The main challenge in the variational technique is to select a sufficiently general class of variational wavefunctions that capture the physics of the new state. BCS had the idea to try wavefunctions of the form
$$\begin{equation} |\psi_0\rangle = \prod_{\bf k} (1 + g_{\bf k} b^\dagger_{\bf k}) |0\rangle. \end{equation}$$
The normalization of this state is
$$\begin{equation} \langle \psi_0 | \psi_0 \rangle = \prod_{\bf k} (1 + |g_{\bf k}|^2) \end{equation}$$
so henceforth let
$$\begin{equation} |\psi_0\rangle = \prod_{\bf k} {1 + g_{\bf k} b^\dagger_{\bf k} \over (1 + |g_{\bf k}|^2)^{1/2}} |0\rangle. \end{equation}$$

We want to constrain the total number of electrons to be some constant $N_0$, which
means looking for a stationary point (here $\mu$ is the chemical potential)
$$\begin{equation} \delta W = \delta \langle \psi_0 | H_{red} - \mu N_0 | \psi_0 \rangle = 0. \end{equation}$$
Then substituting the wavefunction gives, for the expectation value $W$,
$$\begin{equation} W = \sum_{\bf k} 2(\epsilon_{\bf k} -\mu) {v_{\bf k}}^2 + \sum_{{\bf k},{\bf k}^\prime} V_{{\bf k},{\bf k}^\prime} u_{\bf k} v_{\bf k} u_{{\bf k}^\prime} v_{{\bf k}^\prime} \end{equation}$$

Here we have introduced a shorthand (henceforth assuming spherical symmetry and
$g_k$ real)
$$\begin{equation} u_k = {1 \over (1+{g_k}^2)^{1/2}},\quad v_k = {g_k \over (1+{g_k}^2)^{1/2}}. \end{equation}$$
Note that ${u_k}^2 + {v_k}^2 = 1$.

Let us assume that there is a self-consistent solution of the famous "gap equation":
$$\begin{equation} \Delta_k = - \sum_{k^\prime} V_{k k^\prime} {\Delta_{k^\prime} \over 2 E_{k^\prime}}, \end{equation}$$
where $E_k = \sqrt{(\epsilon_k - \mu)^2 + {\Delta_k}^2}$. This $E_k$ will turn out to be the energy required to create a "quasiparticle" at momentum $k$. We will choose
$$\begin{equation} u_k v_k = {\Delta_k \over 2 E_k}. \end{equation}$$

Now the variational equation (from varying $W$ with respect to the $g_k$) can be written simply: (note that variations of $u_k$ and of $v_k$ are not independent: $\delta u_k = - {u_k}^2 v_k \delta g_k$, $\delta v_k = {u_k}^3 \delta g_k$)
$$\begin{equation} \delta W = {u_k}^2 \delta g_k \left( 4 (\epsilon_k - \mu) {v_k} {u_k} + 2 (\sum_{k^\prime} {V_{k k^\prime} \Delta_{k^\prime} \over 2 E_{k^\prime}}) ({u_k}^2 - {v_k}^2) \right) = 0. \end{equation}$$
Then substituting in the gap equation gives
$$\begin{equation} {u_k}^2 - {v_k}^2 = {\epsilon_k - \mu \over E_k}, \end{equation}$$
which combined with the constraint ${u_k}^2 + {v_k}^2 = 1$ gives
$$\begin{equation} {u_k}^2 = \frac{1}{2}\left(1 + {\epsilon_k - \mu \over E_k}\right),\quad {v_k}^2 = \frac{1}{2}\left(1 - {\epsilon_k - \mu \over E_k}\right). \end{equation}$$

We can think of this wavefunction as describing a large number $N/2$ of "Cooper pairs", all in the zero-momentum and zero-spin state.

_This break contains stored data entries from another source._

-- ==== Sys2Proof/Machine/Caches.lean ====
section
/-!
DEFINITION. The L1 caches, the fetch buffers and the memory buffers (`22_caches` R360 to R397).
-/
namespace Sys2Proof.Machine

/-! The order of use in a set (`22_caches` R364, R387) -/

/-- The replacement state after reset or a global invalidation: way 0, then 2, 1, 3 are filled. -/
def Repl.reset : Repl := { plru := 0, order := [0, 2, 1, 3] }

/-- Way `w` is the most recently used one. Bit 0 names the pair to replace in, bit 1 the way of the first
pair, bit 2 the way of the second pair. -/
def Repl.touch (r : Repl) (w : BitVec 2) : Repl :=
  { plru :=
      if w = 0 then (r.plru &&& 0b100) ||| 0b011
      else if w = 1 then (r.plru &&& 0b100) ||| 0b001
      else if w = 2 then (r.plru &&& 0b010) ||| 0b100
      else r.plru &&& 0b010
    order := r.order.filter (· != w) ++ [w] }

/-- Point at way `w` as the next one to replace (`22_caches` R364, invalidate line). -/
def Repl.pointAt (r : Repl) (w : BitVec 2) : Repl :=
  { plru :=
      if w = 0 then r.plru &&& 0b100
      else if w = 1 then (r.plru &&& 0b100) ||| 0b010
      else if w = 2 then (r.plru &&& 0b010) ||| 0b001
      else (r.plru &&& 0b010) ||| 0b101
    order := w :: r.order.filter (· != w) }

/-- The way the pseudo-LRU bits select. -/
def Repl.pseudoLru (r : Repl) : BitVec 2 :=
  if r.plru.getLsbD 0 then (if r.plru.getLsbD 2 then 3 else 2)
  else if r.plru.getLsbD 1 then 1 else 0

/-- The way to allocate: pseudo LRU when no way is locked, else the least recently used unlocked one. -/
def Repl.victim (r : Repl) (lockedWay : BitVec 2 → Bool) : BitVec 2 :=
  if (List.range 4).any (fun k => lockedWay (BitVec.ofNat 2 k)) then
    (r.order.find? (fun w => !lockedWay w)).getD 0
  else r.pseudoLru

/-- The way to allocate and lock, one of ways 1 to 3 (`22_caches` R369, R395): while no way is locked the one that
pseudo LRU selects, else the least recently used unlocked one; none when all three are locked. Where pseudo LRU
selects way 0 the least recently used of the three is taken: DESIGN CHOICE, notes/assumptions 23. -/
def Repl.lockVictim (r : Repl) (lockedWay : BitVec 2 → Bool) : Option (BitVec 2) :=
  if ([1, 2, 3].any lockedWay) || r.pseudoLru == 0 then r.order.find? (fun w => w != 0 && !lockedWay w)
  else some r.pseudoLru

/-- The set of an L1 cache. -/
def l1Set (mva : Word) : Nat := (mva.extractLsb' 5 8).toNat

/-- The tag of an L1 cache. -/
def l1Tag (mva : Word) : BitVec 19 := mva.extractLsb' 13 19

/-- The index of a way of the set of an MVA. -/
def l1Index (mva : Word) (w : BitVec 2) : Nat := l1Set mva * 4 + w.toNat

/-- The four ways. -/
def ways : List (BitVec 2) := [0, 1, 2, 3]

/-! Memory buffers (`22_caches` R390) -/

/-- A buffered entry goes to the next level. -/
def State.issue (s : State) (e : BufEntry) : State := s.nextWrite e.line e.l2 e.mask e.unk e.data

/-- The buffered entries that a test selects leave, oldest first. -/
def State.releaseWhere (s : State) (out : BufEntry → Bool) : State :=
  (s.buffers.filter out).foldl State.issue { s with buffers := s.buffers.filter (!out ·) }

/-- An uncacheable entry of a block waits. -/
def waitsUncached (bs : List BufEntry) (line : BitVec 31) : Bool := bs.any fun x => x.line == line && x.unc

/-- Release every buffered entry of a block, oldest first. Uncacheable requests are issued in program order
(`22_caches` R420): with an uncacheable entry every uncacheable one leaves, and what waits of their blocks with them, since the
entries of one block leave in order (R381). -/
def State.releaseLine (s : State) (line : BitVec 31) : State :=
  s.releaseWhere fun e => e.line == line || (waitsUncached s.buffers line && waitsUncached s.buffers e.line)

/-- Release every uncacheable entry, with what waits of its block: an uncacheable load comes after them on the bus
(`22_caches` R381, R420). -/
def State.releaseUncached (s : State) : State := s.releaseWhere fun e => waitsUncached s.buffers e.line

/-- Release everything that waits, oldest first: the fences (`20_memory` R249 to R251, R255). -/
def State.drainBuffers (s : State) : State :=
  let s1 := s.l2Out.foldl State.issueOut { s with l2Out := [] }
  s1.buffers.foldl State.issue { s1 with buffers := [] }

/-- The stores that are held to coalesce leave, oldest first, each with the others of its block: what the store part of a
swap does (`22_caches` R390, `20_memory` R249 a). -/
def State.releaseHeld (s : State) : State :=
  (s.buffers.filter (·.coal)).foldl (fun s e => s.releaseLine e.line) s

/-- Release what the buffers must not hold: more than two coalescable entries, more than twelve entries
(`22_caches` R390). -/
def State.settleBuffers (s : State) : State :=
  let s1 :=
    if 2 < (s.buffers.filter (·.coal)).length then
      match s.buffers.find? (·.coal) with
      | some e => s.releaseLine e.line
      | none => s
    else s
  if 12 < s1.buffers.length then
    match s1.buffers with
    | e :: _ => s1.releaseLine e.line
    | [] => s1
  else s1

/-- A store joins an entry of its block. -/
def BufEntry.join (x e : BufEntry) : BufEntry :=
  { x with
    mask := x.mask ||| e.mask, data := mergeLine e.mask x.data e.data
    unk := (x.unk &&& ~~~e.mask) ||| e.unk }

However, note that there is still a hint of the fermionic nature of the underlying electrons, since we had to use all the electron states up to the Fermi level in order to make these Cooper pairs. The connection to the Ginzburg-Landau equation is, in words, that the LG equation describes the wavefunction of Cooper pairs, which in the absence of an external potential are all in the same center-of-mass state.

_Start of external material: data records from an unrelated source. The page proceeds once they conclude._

/-- ORR, immediate shift (`40_arm_base` R522). -/
def execOrrShImm (cond : Cond) (sBit : Bool) (rn rd : Reg) (shiftImm : BitVec 5) (shift : BitVec 2) (rm : Reg) (s : State) :
    Host.Outcome State Fault Refusal :=
  whenCondPc (rd == 15) cond s <|
    dpFinish s sBit rd (aluOrr s (s.reg rn) (s.opShImm shiftImm shift rm))

/-- MOV, immediate shift (`40_arm_base` R523). -/
def execMovShImm (cond : Cond) (sBit : Bool) (sb : BitVec 4) (rd : Reg) (shiftImm : BitVec 5) (shift : BitVec 2) (rm : Reg) (s : State) :
    Host.Outcome State Fault Refusal :=
  whenCondPc (rd == 15) cond s <|
    orRefuse (sb == 0) .shouldBeBits <|
    dpFinish s sBit rd (aluMov s (s.opShImm shiftImm shift rm))

/-- BIC, immediate shift (`40_arm_base` R524). -/
def execBicShImm (cond : Cond) (sBit : Bool) (rn rd : Reg) (shiftImm : BitVec 5) (shift : BitVec 2) (rm : Reg) (s : State) :
    Host.Outcome State Fault Refusal :=
  whenCondPc (rd == 15) cond s <|
    dpFinish s sBit rd (aluBic s (s.reg rn) (s.opShImm shiftImm shift rm))

/-- MVN, immediate shift (`40_arm_base` R525). -/
def execMvnShImm (cond : Cond) (sBit : Bool) (sb : BitVec 4) (rd : Reg) (shiftImm : BitVec 5) (shift : BitVec 2) (rm : Reg) (s : State) :
    Host.Outcome State Fault Refusal :=
  whenCondPc (rd == 15) cond s <|
    orRefuse (sb == 0) .shouldBeBits <|
    dpFinish s sBit rd (aluMvn s (s.opShImm shiftImm shift rm))

/-- AND, register shift (`40_arm_base` R510). -/
def execAndShReg (cond : Cond) (sBit : Bool) (rn rd : Reg) (rs : Reg) (shift : BitVec 2) (rm : Reg) (s : State) :
    Host.Outcome State Fault Refusal :=
  whenCondPc (rd == 15) cond s <|
    orRefuse (rn != 15 && rd != 15 && rs != 15 && rm != 15) .pcOperand <|
    dpFinish s sBit rd (aluAnd s (s.reg rn) (s.opShReg rs shift rm))

/-- EOR, register shift (`40_arm_base` R511). -/
def execEorShReg (cond : Cond) (sBit : Bool) (rn rd : Reg) (rs : Reg) (shift : BitVec 2) (rm : Reg) (s : State) :
    Host.Outcome State Fault Refusal :=
  whenCondPc (rd == 15) cond s <|
    orRefuse (rn != 15 && rd != 15 && rs != 15 && rm != 15) .pcOperand <|
    dpFinish s sBit rd (aluEor s (s.reg rn) (s.opShReg rs shift rm))

/-- SUB, register shift (`40_arm_base` R512). -/
def execSubShReg (cond : Cond) (sBit : Bool) (rn rd : Reg) (rs : Reg) (shift : BitVec 2) (rm : Reg) (s : State) :
    Host.Outcome State Fault Refusal :=
  whenCondPc (rd == 15) cond s <|
    orRefuse (rn != 15 && rd != 15 && rs != 15 && rm != 15) .pcOperand <|
    dpFinish s sBit rd (aluSub s (s.reg rn) (s.opShReg rs shift rm))

/-- RSB, register shift (`40_arm_base` R513). -/
def execRsbShReg (cond : Cond) (sBit : Bool) (rn rd : Reg) (rs : Reg) (shift : BitVec 2) (rm : Reg) (s : State) :
    Host.Outcome State Fault Refusal :=
  whenCondPc (rd == 15) cond s <|
    orRefuse (rn != 15 && rd != 15 && rs != 15 && rm != 15) .pcOperand <|
    dpFinish s sBit rd (aluRsb s (s.reg rn) (s.opShReg rs shift rm))

/-- ADD, register shift (`40_arm_base` R514). -/
def execAddShReg (cond : Cond) (sBit : Bool) (rn rd : Reg) (rs : Reg) (shift : BitVec 2) (rm : Reg) (s : State) :
    Host.Outcome State Fault Refusal :=
  whenCondPc (rd == 15) cond s <|
    orRefuse (rn != 15 && rd != 15 && rs != 15 && rm != 15) .pcOperand <|
    dpFinish s sBit rd (aluAdd s (s.reg rn) (s.opShReg rs shift rm))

For now, we are going to make a simple step-function choice for the interaction $V$ that will give a so-called "s-wave" superconductor:
$$\begin{equation} V_{{\bf k},{\bf k}^\prime} = -V < 0 \end{equation}$$
if both ${\bf k}$ and ${\bf k}^\prime$ are within some small distance $\delta k$ of the Fermi level, and 0 otherwise. We will see later how other potentials can give exotic superconductors of other symmetries.

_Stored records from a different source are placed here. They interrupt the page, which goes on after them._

/-- MCR to coprocessor 15 (`43_cp15_functions`). -/
def decodeCp15Write (cond : Cond) (w : Word) : Instr :=
  let key := cpKey (w.extractLsb' 21 3) (w.extractLsb' 16 4) (w.extractLsb' 0 4) (w.extractLsb' 5 3)
  if key = cpKey 0 7 5 0 then .mcrInvICacheBtb cond (w.extractLsb' 12 4)
  else if key = cpKey 0 7 5 1 then .mcrInvICacheLine cond (w.extractLsb' 12 4)
  else if key = cpKey 0 7 5 6 then .mcrInvBtb cond (w.extractLsb' 12 4)
  else if key = cpKey 0 7 6 0 then .mcrInvDCache cond (w.extractLsb' 12 4)
  else if key = cpKey 0 7 6 1 then .mcrInvDCacheLine cond (w.extractLsb' 12 4)
  else if key = cpKey 0 7 7 0 then .mcrInvCachesBtb cond (w.extractLsb' 12 4)
  else if key = cpKey 0 7 10 1 then .mcrCleanDLineMva cond (w.extractLsb' 12 4)
  else if key = cpKey 0 7 10 2 then .mcrCleanDLineSetWay cond (w.extractLsb' 12 4)
  else if key = cpKey 0 7 14 1 then .mcrCleanInvDLineMva cond (w.extractLsb' 12 4)
  else if key = cpKey 0 7 14 2 then .mcrCleanInvDLineSetWay cond (w.extractLsb' 12 4)
  else if key = cpKey 1 7 7 1 then .mcrInvL2Line cond (w.extractLsb' 12 4)
  else if key = cpKey 1 7 11 1 then .mcrCleanL2LineMva cond (w.extractLsb' 12 4)
  else if key = cpKey 1 7 11 2 then .mcrCleanL2LineSetWay cond (w.extractLsb' 12 4)
  else if key = cpKey 1 7 15 2 then .mcrCleanInvL2LineSetWay cond (w.extractLsb' 12 4)
  else if key = cpKey 0 7 5 4 then .mcrPrefetchFlush cond (w.extractLsb' 12 4)
  else if key = cpKey 0 7 10 4 then .mcrDataWriteBarrier cond (w.extractLsb' 12 4)
  else if key = cpKey 0 7 10 5 then .mcrDataMemoryBarrier cond (w.extractLsb' 12 4)
  else if key = cpKey 0 7 2 5 then .mcrDLineAllocate cond (w.extractLsb' 12 4)
  else if key = cpKey 0 8 7 0 then .mcrInvTlbs cond (w.extractLsb' 12 4)
  else if key = cpKey 0 8 5 0 then .mcrInvITlb cond (w.extractLsb' 12 4)
  else if key = cpKey 0 8 5 1 then .mcrInvITlbEntry cond (w.extractLsb' 12 4)
  else if key = cpKey 0 8 6 0 then .mcrInvDTlb cond (w.extractLsb' 12 4)
  else if key = cpKey 0 8 6 1 then .mcrInvDTlbEntry cond (w.extractLsb' 12 4)
  else if key = cpKey 0 9 5 0 then .mcrLockILine cond (w.extractLsb' 12 4)
  else if key = cpKey 1 9 5 0 then .mcrLockL2Line cond (w.extractLsb' 12 4)
  else if key = cpKey 0 9 5 1 then .mcrUnlockICache cond (w.extractLsb' 12 4)
  else if key = cpKey 1 9 5 1 then .mcrUnlockL2 cond (w.extractLsb' 12 4)
  else if key = cpKey 1 9 5 2 then .mcrAllocLockL2Line cond (w.extractLsb' 12 4)
  else if key = cpKey 0 9 6 0 then .mcrDLock cond (w.extractLsb' 12 4)
  else if key = cpKey 0 9 6 1 then .mcrUnlockDCache cond (w.extractLsb' 12 4)
  else if key = cpKey 0 9 1 0 then .mcrLockILineLegacy cond (w.extractLsb' 12 4)
  else if key = cpKey 0 9 1 1 then .mcrUnlockICacheLegacy cond (w.extractLsb' 12 4)
  else if key = cpKey 0 9 2 0 then .mcrDLockLegacy cond (w.extractLsb' 12 4)
  else if key = cpKey 0 9 2 1 then .mcrUnlockDCacheLegacy cond (w.extractLsb' 12 4)
  else if key = cpKey 0 10 4 0 then .mcrLockITlbEntry cond (w.extractLsb' 12 4)
  else if key = cpKey 0 10 4 1 then .mcrUnlockITlb cond (w.extractLsb' 12 4)
  else if key = cpKey 0 10 8 0 then .mcrLockDTlbEntry cond (w.extractLsb' 12 4)
  else if key = cpKey 0 10 8 1 then .mcrUnlockDTlb cond (w.extractLsb' 12 4)
  else if key = cpKey 0 0 0 0 then .mcrMainId cond (w.extractLsb' 12 4)
  else if key = cpKey 0 0 0 1 then .mcrCacheType cond (w.extractLsb' 12 4)
  else if key = cpKey 1 0 0 0 then .mcrL2SystemId cond (w.extractLsb' 12 4)
  else if key = cpKey 1 0 0 1 then .mcrL2CacheType cond (w.extractLsb' 12 4)
  else if key = cpKey 0 1 0 0 then .mcrControl cond (w.extractLsb' 12 4)
  else if key = cpKey 0 1 0 1 then .mcrAuxControl cond (w.extractLsb' 12 4)
  else if key = cpKey 0 2 0 0 then .mcrTtBase cond (w.extractLsb' 12 4)
  else if key = cpKey 0 3 0 0 then .mcrDacr cond (w.extractLsb' 12 4)
  else if key = cpKey 0 5 0 0 then .mcrFsr cond (w.extractLsb' 12 4)
  else if key = cpKey 0 6 0 0 then .mcrFar cond (w.extractLsb' 12 4)
  else if key = cpKey 0 13 0 0 then .mcrProcessId cond (w.extractLsb' 12 4)
  else if key = cpKey 0 14 8 0 then .mcrIbr0 cond (w.extractLsb' 12 4)
  else if key = cpKey 0 14 9 0 then .mcrIbr1 cond (w.extractLsb' 12 4)
  else if key = cpKey 0 14 0 0 then .mcrDbr0 cond (w.extractLsb' 12 4)
  else if key = cpKey 0 14 3 0 then .mcrDbr1 cond (w.extractLsb' 12 4)
  else if key = cpKey 0 14 4 0 then .mcrDbcon cond (w.extractLsb' 12 4)
  else if key = cpKey 0 15 1 0 then .mcrCpar cond (w.extractLsb' 12 4)
  else .mcrP15Other cond (w.extractLsb' 21 3) (w.extractLsb' 16 4) (w.extractLsb' 12 4) (w.extractLsb' 5 3) (w.extractLsb' 0 4)
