/-- A step runs the instruction decoded from the code fetched at the pc, when nothing else is due: the schedule is empty, the core
is neither in reset nor asleep, and no event is pending. Around the instruction the step only empties its own note, wakes the
core, settles which of the earlier views the instruction was fetched under (`settleView`, `fetchNext`:
`70_reset_and_hazards` R1131; with none, `fetchNext` is the fetch at the pc), refuses an instruction for which the enabled
branch target buffer holds a branch that its address no longer holds (`22_caches` R375; notes/assumptions 19), checks that
execution does not run past the top of the address space, discards what was fetched earlier when control flow changes, and
records the step for the trace buffer, the counters and the branch target buffer, none of which happens while they are disabled. Execution past the top is unpredictable
(`10_state` R38, `92_eei_decisions` D23); that it ends in the fault `pcPastTop` is the model's reading
(notes/assumptions 38), and that the core sleeps until an interrupt input wakes it is that of notes/assumptions 35. -/
def Obligations.StepRunsInstruction : Prop :=
  ∀ (s s0 s1 : State) (c : Code), s.schedule = [] → s.inReset = false → s.asleep = false →
    ({ s with note := Note.empty }).awake.takeEvent false = none →
    s0 = ({ s with note := Note.empty }).awake.settleView → s0.takeInstrBreak = none →
    fetchNext s0 = .ok c s1 →
    (s.stale = [] → s0 = ({ s with note := Note.empty }).awake ∧ fetchNext s0 = fetchInstr s0) ∧
    (∀ t, exec (decode c) s1 = .next t →
      step s = (if s0.btbStale then .refused .staleBranchTarget
        else if s0.pastTop t then .fault .pcPastTop else .next (s0.account t)) ∧
      (s0.ctrlBit 11 = false → s0.btbStale = false) ∧
      (s0.pmu.e = false → s0.tracing = false → s0.ctrlBit 11 = false →
        s0.account t =
          { t with stale := if t.note.flow = .sequential ∨ t.note.flow = .idle then t.stale else [] })) ∧
    (∀ f, exec (decode c) s1 = .fault f → step s = .fault f) ∧
    (∀ r, exec (decode c) s1 = .refused r → step s = .refused r)

/-- With the MMU off, no fetch buffer, cached line, waiting store or write-back or earlier fetch in the way and a bus that answers, the fetch
reads memory at the pc: a word in ARM state, the halfword the endianness names in Thumb state; only the instruction cache, the
note and the count of free values may change (`20_memory` R214, R235). -/
def Obligations.FetchReadsMemory : Prop :=
  ∀ s : State, s.mmuOn = false → s.icache.lines = [] → s.icache.buffers = [] → s.buffers = [] → s.l2Out = [] →
    s.cfg.busErrors = [] → s.inDebugSram = false → s.pcAligned = true → s.stale = [] →
    ∃ s1, fetchNext s =
        .ok (if s.thumb then
            .thumb (memByte s.mem (Spec.halfAt s s.pc + 1) ++ memByte s.mem (Spec.halfAt s s.pc))
          else .arm (memWord s.mem (wordAt s s.pc))) s1 ∧
      { s1 with icache := s.icache, note := s.note, free := s.free } = s

/-- The state after reset satisfies the invariant. -/
def Obligations.ResetInvariant : Prop := State.reset.Inv

/-- Every step keeps the invariant: memory in canonical form, a legal mode, an aligned pc, the reserved bits of the control
registers. -/
def Obligations.StepKeepsInvariant : Prop :=
  ∀ s t : State, s.Inv → step s = .next t → t.Inv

Note that the fractional number variations in the BCS state are statistically very small ($\sim N^{1/2}$, where $N$ is the total number of electrons). We could choose a similar state of well-defined number, but would find that then the phase appearing in the Ginzburg-Landau equation is not well-defined: in this sense number and phase are conjugate variables in a superconductor.

It is amazing that the small attractive residual interaction, which only changes the electron interaction energy by a factor of about $10^{-8}$, can so dramatically change the physical properties.